**Required work:** In the listing beneath this line, copy exactly the lines starting with the one containing "unfold State.onPwr" and going on through the one containing "with_reducible apply State.pushEvt_keeps".

**Information:**

-- ==== Sys2Proof/Laws/KeepsQueues.lean ====
section
/-! SUPPORT. What the reset, queue, ledger and network operations and their rows keep: one lemma per operation (`Keeps`: the fuses, the queue behind the
command, and the canonical form of both memories), for later proofs to cite in place of unfolding it. -/

namespace Sys2Proof.Machine

open Sys2Proof

theorem State.leaseRegs_keeps {s0 : State} (s : State) (a1 a2) (h : Keeps s0 s) : Keeps s0 (State.leaseRegs s a1 a2) := by
  unfold State.leaseRegs
  extract_lets x1
  have kx1 : Keeps s0 x1 := by
    unfold x1
    repeat' first | with_reducible assumption | with_reducible refine State.forChans_keeps _ _ _ (fun _ _ _ => ?_) ?_ | with_reducible apply State.setReg_keeps
  try clear_value x1
  repeat' first | with_reducible assumption | with_reducible refine State.forChans_keeps _ _ _ (fun _ _ _ => ?_) ?_ | with_reducible apply State.setReg_keeps | with_reducible apply State.setFld_keeps | split

theorem State.startLedger_keeps {s0 : State} (s : State) (h : Keeps s0 s) : Keeps s0 (State.startLedger s) := by
  unfold State.startLedger
  repeat' first | with_reducible assumption | with_reducible apply State.onBoard_keeps

theorem State.cleared_keeps {s0 : State} (s : State) (a1) (h : Keeps s0 s) : Keeps s0 (State.cleared s a1) := by
  exact ⟨h.opt, h.serial, h.pending, fun _ => rfl, fun k => regsWf_kept (h.regs k)⟩

theorem State.onPort_keeps {s0 : State} (s : State) (a1 a2) (h : Keeps s0 s) : Keeps s0 (State.onPort s a1 a2) := by
  unfold State.onPort
  repeat' first | with_reducible assumption | with_reducible apply State.onBoard_keeps

theorem State.takeCfg_keeps {s0 : State} (s : State) (a1) (h : Keeps s0 s) : Keeps s0 (State.takeCfg s a1) := by
  unfold State.takeCfg
  repeat' first | with_reducible assumption | with_reducible apply State.onPort_keeps | with_reducible apply State.setReg_keeps | split

theorem State.xferAborted_keeps {s0 : State} (s : State) (a1) (h : Keeps s0 s) : Keeps s0 (State.xferAborted s a1) := by
  unfold State.xferAborted
  repeat' first | with_reducible assumption | with_reducible apply State.setReg_keeps | split | simp only [Keeps.mk_iff] | with_reducible refine Keeps.foldl (fun _ _ _ => ?_) ?_

theorem State.clearedWarm_keeps {s0 : State} (s : State) (h : Keeps s0 s) : Keeps s0 (State.clearedWarm s) := by
  unfold State.clearedWarm
  extract_lets x1
  repeat' first | with_reducible assumption | with_reducible apply State.onBoard_keeps | with_reducible apply State.xferAborted_keeps | with_reducible apply State.cleared_keeps | with_reducible apply State.takeCfg_keeps | split | simp only [Keeps.mk_iff] | with_reducible refine Keeps.foldl (fun _ _ _ => ?_) ?_

theorem State.onPwr_keeps {s0 : State} (s : State) (a1) (h : Keeps s0 s) : Keeps s0 (State.onPwr s a1) := by
  unfold State.onPwr
  repeat' first | with_reducible assumption | with_reducible apply State.onBoard_keeps

theorem State.snapshot_keeps {s0 : State} (s : State) (a1) (h : Keeps s0 s) : Keeps s0 (State.snapshot s a1) := by
  unfold State.snapshot
  extract_lets x1
  repeat' first | with_reducible assumption | with_reducible apply State.onPwr_keeps

theorem State.keepFault_keeps {s0 : State} (s : State) (a1) (h : Keeps s0 s) : Keeps s0 (State.keepFault s a1) := by
  unfold State.keepFault
  extract_lets x1
  repeat' first | with_reducible assumption | split | simp only [Keeps.mk_iff]

theorem State.selftestEvt_keeps {s0 : State} (s : State) (a1 a2 a3 a4 a5 a6) (h : Keeps s0 s) : Keeps s0 (State.selftestEvt s a1 a2 a3 a4 a5 a6) := by
  unfold State.selftestEvt
  repeat' first | with_reducible assumption | with_reducible apply State.pushEvt_keeps

theorem State.abort_keeps {s0 : State} (s : State) (a1 a2) (h : Keeps s0 s) : Keeps s0 (State.abort s a1 a2) := by
  unfold State.abort
  repeat' first | with_reducible assumption | split | simp only [Keeps.mk_iff]

theorem State.abortCommits_keeps {s0 : State} (s : State) (a1) (h : Keeps s0 s) : Keeps s0 (State.abortCommits s a1) := by
  unfold State.abortCommits
  repeat' first | with_reducible assumption | with_reducible refine State.forChans_keeps _ _ _ (fun _ _ _ => ?_) ?_ | with_reducible apply State.abort_keeps | with_reducible apply State.onProg_keeps | split

theorem State.abortSlot_keeps {s0 : State} (s : State) (a1) (h : Keeps s0 s) : Keeps s0 (State.abortSlot s a1) := by
  unfold State.abortSlot
  extract_lets x1
  repeat' first | with_reducible assumption | with_reducible apply State.selftestEvt_keeps | with_reducible apply State.abort_keeps | split

theorem State.cancelDeferred_keeps {s0 : State} (s : State) (h : Keeps s0 s) : Keeps s0 (State.cancelDeferred s) := by
  unfold State.cancelDeferred
  repeat' first | with_reducible assumption | with_reducible apply State.selftestEvt_keeps | with_reducible apply State.onGat_keeps | split | simp only | with_reducible refine Keeps.foldl (fun _ _ _ => ?_) ?_

theorem State.enterLehr_keeps {s0 : State} (s : State) (a1) (h : Keeps s0 s) : Keeps s0 (State.enterLehr s a1) := by
  unfold State.enterLehr
  extract_lets x1 x2 x3
  have kx1 : Keeps s0 x1 := by
    unfold x1
    repeat' first | with_reducible assumption | with_reducible apply State.cancelDeferred_keeps
  try clear_value x1
  have kx2 : Keeps s0 x2 := by
    unfold x2
    repeat' first | with_reducible assumption | with_reducible apply State.cancelDeferred_keeps | with_reducible apply State.rampStop_keeps | with_reducible apply State.onBoard_keeps | with_reducible apply State.syncViews_keeps | with_reducible apply State.enterMode_keeps | split | simp only [Keeps.mk_iff] | with_reducible refine Keeps.foldl (fun _ _ _ => ?_) ?_
  try clear_value x2
  have kx3 : Keeps s0 x3 := by
    unfold x3
    repeat' first | with_reducible assumption | with_reducible apply State.cancelDeferred_keeps | with_reducible apply State.rampStop_keeps | with_reducible apply State.onBoard_keeps
  try clear_value x3
  repeat' first | with_reducible assumption | with_reducible apply State.cancelDeferred_keeps | with_reducible apply State.rampStop_keeps | with_reducible apply State.onBoard_keeps | with_reducible apply State.syncViews_keeps | with_reducible apply State.enterMode_keeps

theorem State.enterLockout_keeps {s0 : State} (s : State) (a1 a2) (h : Keeps s0 s) : Keeps s0 (State.enterLockout s a1 a2) := by
  unfold State.enterLockout
  extract_lets x1 x2 x3
  have kx1 : Keeps s0 x1 := by
    unfold x1
    repeat' first | with_reducible assumption | with_reducible apply State.cancelDeferred_keeps
  try clear_value x1
  have kx2 : Keeps s0 x2 := by
    unfold x2
    repeat' first | with_reducible assumption | with_reducible apply State.cancelDeferred_keeps | with_reducible refine State.forChans_keeps _ _ _ (fun _ _ _ => ?_) ?_ | with_reducible apply State.hardStop_keeps
  try clear_value x2
  have kx3 : Keeps s0 x3 := by
    unfold x3
    repeat' first | with_reducible assumption | with_reducible apply State.cancelDeferred_keeps | with_reducible refine State.forChans_keeps _ _ _ (fun _ _ _ => ?_) ?_ | with_reducible apply State.hardStop_keeps | with_reducible apply State.onBoard_keeps
  try clear_value x3
  repeat' first | with_reducible assumption | with_reducible apply State.cancelDeferred_keeps | with_reducible refine State.forChans_keeps _ _ _ (fun _ _ _ => ?_) ?_ | with_reducible apply State.hardStop_keeps | with_reducible apply State.onBoard_keeps | with_reducible apply State.syncDrive_keeps | with_reducible apply State.enterMode_keeps

theorem State.driveTarget_keeps {s0 : State} (s : State) (a1 a2) (h : Keeps s0 s) : Keeps s0 (State.driveTarget s a1 a2) := by
  unfold State.driveTarget
  extract_lets x1 x2
  have kx2 : Keeps s0 x2 := by
    unfold x2
    repeat' first | with_reducible assumption | with_reducible apply State.onPwr_keeps
  try clear_value x2
  repeat' first | with_reducible assumption | with_reducible apply State.onPwr_keeps | split

theorem State.watchSlot_keeps {s0 : State} (s : State) (h : Keeps s0 s) : Keeps s0 (State.watchSlot s) := by
  unfold State.watchSlot
  extract_lets x1
  repeat' first | with_reducible assumption | with_reducible apply State.onPwr_keeps | split

theorem State.runSlot_keeps {s0 : State} (s : State) (a1) (h : Keeps s0 s) : Keeps s0 (State.runSlot s a1) := by
  unfold State.runSlot
  repeat' first | with_reducible assumption | with_reducible apply State.watchSlot_keeps | with_reducible apply State.onPwr_keeps | with_reducible apply State.driveTarget_keeps
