theorem execPackPresent_keeps {s0 : State} (s : State) (a1) (h : Keeps s0 s) : KeepsOut s0 (execPackPresent a1 s) := by
  unfold execPackPresent
  extract_lets x1 x2
  have kx1 : Keeps s0 x1 := by
    unfold x1
    repeat' first | with_reducible assumption | with_reducible apply KeepsOut.next | with_reducible exact KeepsOut.fault | with_reducible apply State.onPwr_keeps
  try clear_value x1
  have kx2 : Keeps s0 x2 := by
    unfold x2
    repeat' first | with_reducible assumption | with_reducible apply KeepsOut.next | with_reducible exact KeepsOut.fault | with_reducible apply State.onPwr_keeps | with_reducible apply State.powerEvt_keeps | with_reducible apply State.chgStart_keeps | with_reducible apply State.syncHoldok_keeps | split
  try clear_value x2
  repeat' first | with_reducible assumption | with_reducible apply KeepsOut.next | with_reducible exact KeepsOut.fault | with_reducible apply State.onPwr_keeps | with_reducible apply State.powerEvt_keeps | with_reducible apply State.chgStart_keeps | with_reducible apply State.syncHoldok_keeps | split

theorem execPackRemoved_keeps {s0 : State} (s : State) (h : Keeps s0 s) : KeepsOut s0 (execPackRemoved s) := by
  unfold execPackRemoved
  extract_lets x1 x2
  have kx1 : Keeps s0 x1 := by
    unfold x1
    repeat' first | with_reducible assumption | with_reducible apply KeepsOut.next | with_reducible exact KeepsOut.fault | with_reducible apply State.onPwr_keeps
  try clear_value x1
  have kx2 : Keeps s0 x2 := by
    unfold x2
    repeat' first | with_reducible assumption | with_reducible apply KeepsOut.next | with_reducible exact KeepsOut.fault | with_reducible apply State.onPwr_keeps | with_reducible apply State.powerEvt_keeps | with_reducible apply State.syncHoldok_keeps | with_reducible apply State.chgTo_keeps | split
  try clear_value x2
  repeat' first | with_reducible assumption | with_reducible apply KeepsOut.next | with_reducible exact KeepsOut.fault | with_reducible apply State.onPwr_keeps | with_reducible apply State.powerEvt_keeps | with_reducible apply State.syncHoldok_keeps | with_reducible apply State.chgTo_keeps | split

theorem execPackNtc_keeps {s0 : State} (s : State) (h : Keeps s0 s) : KeepsOut s0 (execPackNtc s) := by
  unfold execPackNtc
  extract_lets x1
  have kx1 : Keeps s0 x1 := by
    unfold x1
    repeat' first | with_reducible assumption | with_reducible apply KeepsOut.next | with_reducible exact KeepsOut.fault | with_reducible apply State.onPwr_keeps
  try clear_value x1
  repeat' first | with_reducible assumption | with_reducible apply KeepsOut.next | with_reducible exact KeepsOut.fault | with_reducible apply State.onPwr_keeps | with_reducible apply State.fault_keeps | with_reducible apply State.syncHoldok_keeps | with_reducible apply State.chgTo_keeps | split

theorem execQualEnd_keeps {s0 : State} (s : State) (h : Keeps s0 s) : KeepsOut s0 (execQualEnd s) := by
  unfold execQualEnd
  extract_lets x1
  repeat' first | with_reducible assumption | with_reducible apply KeepsOut.next | with_reducible exact KeepsOut.fault | with_reducible apply State.chgTo_keeps | with_reducible apply State.startSearch_keeps | split

theorem State.chgFault_keeps {s0 : State} (s : State) (h : Keeps s0 s) : Keeps s0 (State.chgFault s) := by
  unfold State.chgFault
  repeat' first | with_reducible assumption | with_reducible apply State.fault_keeps | with_reducible apply State.chgTo_keeps

theorem execPreTimeout_keeps {s0 : State} (s : State) (h : Keeps s0 s) : KeepsOut s0 (execPreTimeout s) := by
  unfold execPreTimeout
  repeat' first | with_reducible assumption | with_reducible apply KeepsOut.next | with_reducible exact KeepsOut.fault | with_reducible apply State.chgFault_keeps | split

**Answer to this exercise:**
  unfold State.onPwr
  repeat' first | with_reducible assumption | with_reducible apply State.onBoard_keeps

theorem State.snapshot_keeps {s0 : State} (s : State) (a1) (h : Keeps s0 s) : Keeps s0 (State.snapshot s a1) := by
  unfold State.snapshot
  extract_lets x1
  repeat' first | with_reducible assumption | with_reducible apply State.onPwr_keeps

theorem State.keepFault_keeps {s0 : State} (s : State) (a1) (h : Keeps s0 s) : Keeps s0 (State.keepFault s a1) := by
  unfold State.keepFault
  extract_lets x1
  repeat' first | with_reducible assumption | split | simp only [Keeps.mk_iff]

theorem State.selftestEvt_keeps {s0 : State} (s : State) (a1 a2 a3 a4 a5 a6) (h : Keeps s0 s) : Keeps s0 (State.selftestEvt s a1 a2 a3 a4 a5 a6) := by
  unfold State.selftestEvt
  repeat' first | with_reducible assumption | with_reducible apply State.pushEvt_keeps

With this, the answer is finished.